▶ [The input]
-- ==== Sys2Proof/Machine/Core.lean ====
section
/-! DEFINITION. The machine behind the host's interface. -/

def Sys2Proof.core : Host.Core :=
  { State := Sys2Proof.Machine.State, Fault := Sys2Proof.Machine.Fault,
    Refusal := Sys2Proof.Machine.Refusal, step := Sys2Proof.Machine.step,
    reset := Sys2Proof.Machine.State.reset }
end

▶ [Your objective]
The reply must consist solely of the lines from the one containing "State := Sys2Proof.Machine.State, Fault" through the last line in the material above, reproduced exactly.

▶ [Expected output]
  { State := Sys2Proof.Machine.State, Fault := Sys2Proof.Machine.Fault,
    Refusal := Sys2Proof.Machine.Refusal, step := Sys2Proof.Machine.step,
    reset := Sys2Proof.Machine.State.reset }
end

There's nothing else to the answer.